Feature Importance in Decision Trees
In decision trees, feature importance quantifies the contribution of each feature to the model’s predictive performance. It is calculated based on the reduction in a chosen impurity measure—such as Gini impurity or entropy—for classification tasks, or variance for regression tasks—achieved by splits involving the feature across all nodes in the tree.
Calculating feature importance
- Impurity Reduction: when a node is split, the impurity decreases.
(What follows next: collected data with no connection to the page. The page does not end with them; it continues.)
-- ==== Sys2Proof/Machine/Ops.lean ====
section
/-! DEFINITION. Sys2Proof/Machine/Ops.lean: the named operations every command is written over: reading and writing a register's field, the
parts of the state by number, raising an event, answering the control port, drawing a free value. The block takes no
exception of a processor's kind; an error is an event, a response code or a spout's fault. -/
namespace Sys2Proof.Machine

/-! ## Registers -/

/-- Copy i of register r as stored (an unlisted register holds its reset value). -/
def State.reg (s : State) (r : Reg) (i : Nat) : Nat :=
  match Store.find s.regs (r.addr i) with
  | some v => v.toNat
  | none => r.resetVal i

/-- s with copy i of register r holding v. A register at its reset value is not listed. -/
def State.setReg (s : State) (r : Reg) (i v : Nat) : State :=
  { s with regs := Store.put (BitVec.ofNat 64 (r.resetVal i)) s.regs (r.addr i) (BitVec.ofNat 64 v) }

/-- The value of field f in copy i of its register. -/
def State.rd (s : State) (f : Field) (i : Nat) : Nat := bits (s.reg f.reg i) f.hi f.lo

/-- s with field f of copy i of its register holding v, every other bit unchanged. -/
def State.wr (s : State) (f : Field) (i v : Nat) : State := s.setReg f.reg i (setBits (s.reg f.reg i) f.hi f.lo v)

/-- A one-bit field as a Bool. -/
def State.flag (s : State) (f : Field) (i : Nat) : Bool := s.rd f i == 1

/-- s with a one-bit field set to b. -/
def State.wrB (s : State) (f : Field) (i : Nat) (b : Bool) : State := s.wr f i (b2n b)

/-- s with n added to a counter field, which stops at its largest value. -/
def State.bump (s : State) (f : Field) (i n : Nat) : State := s.wr f i (satAdd (f.hi + 1 - f.lo) (s.rd f i) n)

/-- s with every register of the domains of a list back at its reset value (00_scope.md R17). -/
def State.resetDomains (s : State) (ds : List Domain) : State :=
  { s with regs := s.regs.filter fun e =>
      match regAt e.1 with
      | none => true
      | some (r, _) => !ds.contains r.domain }

/-- s with copy i of each register of a list at its reset value. -/
def State.resetRegs (s : State) (rs : List Reg) (i : Nat) : State := foldS rs s fun t r => t.setReg r i (r.resetVal i)

/-! ## Parts by number -/

/-- Pseudo-channel n. -/
def State.pc (s : State) (n : Nat) : PcState := Store.get PcState.init s.pcs n
/-- s with pseudo-channel n replaced. -/
def State.setPc (s : State) (n : Nat) (p : PcState) : State := { s with pcs := Store.put PcState.init s.pcs n p }
/-- s with pseudo-channel n changed by f. -/
def State.updPc (s : State) (n : Nat) (f : PcState → PcState) : State := s.setPc n (f (s.pc n))
/-- Bank b of a pseudo-channel. -/
def PcState.bank (p : PcState) (b : Nat) : Bank := Store.get Bank.idle p.banks b
/-- p with bank b replaced. -/
def PcState.setBank (p : PcState) (b : Nat) (k : Bank) : PcState := { p with banks := Store.put Bank.idle p.banks b k }
/-- The spout of doorbell page n. -/
def State.sp (s : State) (n : Nat) : Spout := Store.get Spout.init s.spouts n
/-- s with a spout replaced. -/
def State.setSp (s : State) (n : Nat) (x : Spout) : State := { s with spouts := Store.put Spout.init s.spouts n x }
/-- s with a spout changed by f. -/
def State.updSp (s : State) (n : Nat) (f : Spout → Spout) : State := s.setSp n (f (s.sp n))
/-- Jet e. -/
def State.jet (s : State) (e : Nat) : JetState := Store.get JetState.init s.jets e
/-- s with a jet changed by f. -/
def State.updJet (s : State) (e : Nat) (f : JetState → JetState) : State :=
  { s with jets := Store.put JetState.init s.jets e (f (s.jet e)) }
/-- Sluice channel c. -/
def State.chan (s : State) (c : Nat) : ChanState := Store.get ChanState.init s.chans c
/-- s with a channel changed by f. -/
def State.updChan (s : State) (c : Nat) (f : ChanState → ChanState) : State :=
  { s with chans := Store.put ChanState.init s.chans c (f (s.chan c)) }
/-- Transaction slot t. -/
def State.slot (s : State) (t : Nat) : TxSlot := Store.get TxSlot.init s.txu.slots t
/-- s with a transaction slot changed by f. -/
def State.updSlot (s : State) (t : Nat) (f : TxSlot → TxSlot) : State :=
  { s with txu := { s.txu with slots := Store.put TxSlot.init s.txu.slots t (f (s.slot t)) } }
/-- Package transaction x at the manager. -/
def State.pkt (s : State) (x : Nat) : XRec := Store.get XRec.init s.txu.pkts x
/-- s with a package transaction's record at the manager changed by f. -/
def State.updPkt (s : State) (x : Nat) (f : XRec → XRec) : State :=
  { s with txu := { s.txu with pkts := Store.put XRec.init s.txu.pkts x (f (s.pkt x)) } }
/-- Aqueduct port p. -/
def State.aq (s : State) (p : Nat) : AqPort := Store.get AqPort.init s.aqd p
/-- s with an aqueduct port changed by f. -/
def State.updAq (s : State) (p : Nat) (f : AqPort → AqPort) : State :=
  { s with aqd := Store.put AqPort.init s.aqd p (f (s.aq p)) }
/-- A weir at reset: every gate open, every class on queue 2. (DESIGN CHOICE: notes/assumptions/1.md.) -/
def Weir.init : Weir :=
  { queues := [], gate := 0xFF, live := [], liveC := 0x492492492492, waitG := [], holdC := [], parked := [], pol := [], turn := 2,
    inTurn := false, sending := none, marks := [], close := [] }
/-- The weir of port p. -/
def State.weir (s : State) (p : Nat) : Weir := Store.get Weir.init s.weirs p
/-- s with a weir changed by f. -/
def State.updWeir (s : State) (p : Nat) (f : Weir → Weir) : State :=
  { s with weirs := Store.put Weir.init s.weirs p (f (s.weir p)) }

/-! ## Events (20_events_and_sediment.md R541 to R543) -/

/-- s with an event arisen at a unit: the record takes the wall counter and the internal tide of the moment. -/
def State.emit (s : State) (code unit arg0 arg1 : Nat) : State :=
  let tst := s.rd F.TIM_TIDE_TSTATE 0
  let e : EvRec :=
    { time := s.rd F.TIM_WALL_NS 0, tide := if tst = 0 then 0 else s.rd F.TIM_TIDE_TIDE 0, code := code, tst := tst, unit := unit,
      sev := sevOf code, arg0 := arg0 % 2 ^ 48, arg1 := arg1 % 2 ^ 64 }
  { s with events := { s.events with arising := s.events.arising ++ [e] } }

/-- The delivery buffer has no room for a record that is not fatal (20_events_and_sediment.md R544): 8 of its 256 places are for fatal ones. (DEDUCED: notes/assumptions/44.md.) -/
def State.evFull (s : State) : Bool := decide (248 ≤ (s.events.buffer.filter fun e => e.sev ≠ 4).length)

/-! ## The control port's answers -/

/-- s with OK answered to a write. -/
def State.ok (s : State) : State := { s with ctl := { decerr := false, data := 0 } }
/-- s with DECERR answered. -/
def State.decerr (s : State) : State := { s with ctl := { decerr := true, data := 0 } }
/-- s with OK and the data of a read answered. -/
def State.answer (s : State) (v : Nat) : State := { s with ctl := { decerr := false, data := BitVec.ofNat 64 v } }

/-! ## Free values -/

/-- The number of the next free value, and s with it used up. (DESIGN CHOICE: notes/assumptions/5.md.) -/
def State.draw (s : State) : Nat × State := (s.free, { s with free := s.free + 1 })

/-! ## Domains (16_power_and_thermal.md R424) -/

/-- The state of domain d: 0 OFF, 1 WAKING, 2 ON, 3 GATING, 4 DARK. -/
def State.domSt (s : State) (d : Nat) : Nat := s.rd F.PWR_DSTAT_STATE d
/-- Domain d is ON. -/
def State.domOn (s : State) (d : Nat) : Bool := s.domSt d == 2
/-- The domain of a spout's unit. -/
def domOfSpout (sp : Nat) : Nat := if sp < 32 then 62 else if sp < 160 then 40 + (sp - 32) / 8 else 64
/-- The channel-pair domain of a pseudo-channel. -/
def domOfPc (pc : Nat) : Nat := pc / 2
/-- The domain of the spare of a pseudo-channel's octet. -/
def domOfSpare (m : Nat) : Nat := 32 + m
/-- Basin quadrants 2 and 3 are gated (11_intake_and_basin.md R323). -/
def State.bGated (s : State) : Bool := !(s.domOn 60 && s.domOn 61)

/-! ## Frequently read facts -/

/-- STATE of pseudo-channel n (10_rills.md R306): 0 CLOSED, 1 OPEN, 2 PARK, 3 SELFREF, 4 CRESET, 5 FENCED. -/
def State.pcSt (s : State) (n : Nat) : Nat := s.rd F.PC_STAT_STATE n
/-- STATE of a spout (04_zynsa_model.md R101): 0 IDLE, 1 FETCH, 2 RUN, 3 WAIT, 4 PAUSED, 5 FAULTED, 6 HALTED. -/
def State.spSt (s : State) (n : Nat) : Nat := s.rd F.DBL_STAT_STATE n
/-- s with a spout's STATE set. -/
def State.setSpSt (s : State) (n v : Nat) : State := s.wr F.DBL_STAT_STATE n v
/-- s with a spout's WAIT over: RUN, or RUN at its CONT where a bus-error stop holds it (08_sluice_channels.md R246). -/
def State.wakeSp (s : State) (n : Nat) : State :=
  if s.spSt n = 3 then s.setSpSt n 2
  else if n < 32 && (s.rd F.SLC_GSTOP_STOPMASK 0).testBit n then s.updChan n fun c => { c with stopState := 2 }
  else s
/-- The user capacity in bytes. -/
def State.cap (s : State) : Nat := s.rd F.GLB_CAPACITY_CAP 0
/-- The instance's own number. (DESIGN CHOICE: notes/assumptions/3.md.) -/
def State.me (s : State) : Nat := s.rd F.GLB_ID_INSTANCE 0
/-- STATE of a fabric port (02_ports.md R48): 0 DOWN, 1 NEGOTIATE, 2 OPEN, 3 QUIESCE. -/
def State.fpSt (s : State) (p : Nat) : Nat := s.rd F.ITK_FPSTAT_STATE p
/-- Some fabric port is OPEN. -/
def State.anyOpen (s : State) : Bool := (List.range 8).any fun p => s.fpSt p == 2
/-- The role: 0 none, 1 worker, 2 manager, 3 excluded (19_cascade_and_services.md R507, R509). -/
def State.role (s : State) : Nat := s.rd F.CAS_STAT_ROLE 0
/-- s with power state IDLE left for a cause (18_bringup_reset_lowpower.md R486): 1 fabric beat, 2 doorbell, 3 cascade, 4 tide action. -/
def State.leaveIdle (s : State) (cause : Nat) : State :=
  if s.rd F.GLB_PSTATE_CUR 0 = 1 then
    ((s.wr F.GLB_PSTATE_CUR 0 0).wr F.GLB_PSTATE_WAKE 0 cause).emit Ev.PSTATE_EXIT Un.inst cause 0
  else s
/-- Fabric ports hold READY low and no spout fetches: a thermal trip, the entry into SR or DEEP, that state, its exit (R486, R487). -/
def State.holding (s : State) : Bool :=
  s.power.shut == 1 || s.boot.entry.isSome || decide (3 ≤ s.rd F.GLB_PSTATE_CUR 0) || s.boot.leaving
/-- Wall counter in ns. -/
def State.wall (s : State) : Nat := s.rd F.TIM_WALL_NS 0
/-- Fenced: the pseudo-channel is retired (03_address_map.md R84). -/
def State.fenced (s : State) (pc : Nat) : Bool := (s.rd F.GLB_RETIRED_RETIRED 0).testBit pc
/-! ## Spouts by number -/

/-- The kind of a spout: 0 sluice, 1 jet, 2 font (R98). -/
def spKind (sp : Nat) : Nat := if sp < 32 then 0 else if sp < 160 then 1 else 2

/-- The jet of a jet spout. -/
def jetOf (sp : Nat) : Nat := (sp - 32) / 4

/-- The first event code of a spout's unit (20_events_and_sediment.md R558). -/
def spEvBase (sp : Nat) : Nat := if sp < 32 then 0x0900 else if sp < 160 then 0x0A00 else 0x1200

/-- s with an event of a spout's unit. -/
def State.spEvent (s : State) (sp low a0 a1 : Nat) : State := s.emit (spEvBase sp + low) (Un.spout sp) a0 a1

/-- s with the units of a jet and the staging slots that a spout holds or waits for given up. -/
def State.releaseUnits (s : State) (sp : Nat) : State :=
  let s1 := if spKind sp = 1 then
      s.updJet (jetOf sp) fun j =>
        { j with holder := (List.range 5).foldl (fun h u => if Store.get none h u = some sp then Store.put none h u none else h) j.holder,
                 waiting := (List.range 5).foldl (fun w u => Store.put [] w u ((Store.get [] w u).filter fun e => e.1 ≠ sp)) j.waiting }
    else s
  let st := (List.range 4).foldl (fun h u => if Store.get none h u = some sp then Store.put none h u none else h) s1.sluice.staging
  let s2 : State := { s1 with sluice := { s1.sluice with staging := st, waiters := s1.sluice.waiters.filter fun w => w ≠ sp } }
  if sp < 32 then (((s2.wr F.SLC_STAT_STAGEWAIT sp 0).wr F.SLC_STAT_STAGED sp 0).wr F.SLC_STAT_SLOT sp 0) else s2

/-- The block's outcome of every command: the next state. -/
abbrev Res := Host.Outcome State Fault Refusal

/-- PHASE of GLB_BOOTSTAT (R473). -/
def State.phase (s : State) : Nat := s.rd F.GLB_BOOTSTAT_PHASE 0

end Sys2Proof.Machine
end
This reduction is calculated as the difference between the impurity of the parent node and the weighted sum of the impurities of its children
- Aggregating Impurity Reductions: For each feature, sum the impurity reductions for all nodes where the feature is used for splitting
- Normalization: normalize the feature importances by dividing each feature’s total impurity reduction by the sum of all features’ impurity reductions.
Given a node N, let $I(N)$ denote it’s impurity; if $N_L$ and $N_R$ are its children, then the impurity reduction for N is
$$ \Delta I(N) = I(N) - (\frac{|N_L|}{|N|} I(N_L) + \frac{|N_R|}{|N|} I(N_R)) $$The importance of feature $f$, $FI(f)$, is calculated as
$$ FI(f) = \frac{1}{Z} \sum_{N \text{uses} f} \Delta I(N) $$where
$$ Z = \sum_f \sum_{N \text{uses} f} \Delta I(N) $$Considerations
- Features with numerous unique values (e.g., continuous variables) may appear more important because they can create more precise splits, even if they’re not truly more informative.
- To address potential biases, consider using permutation feature importance, which assesses the impact of feature value shuffling on model performance.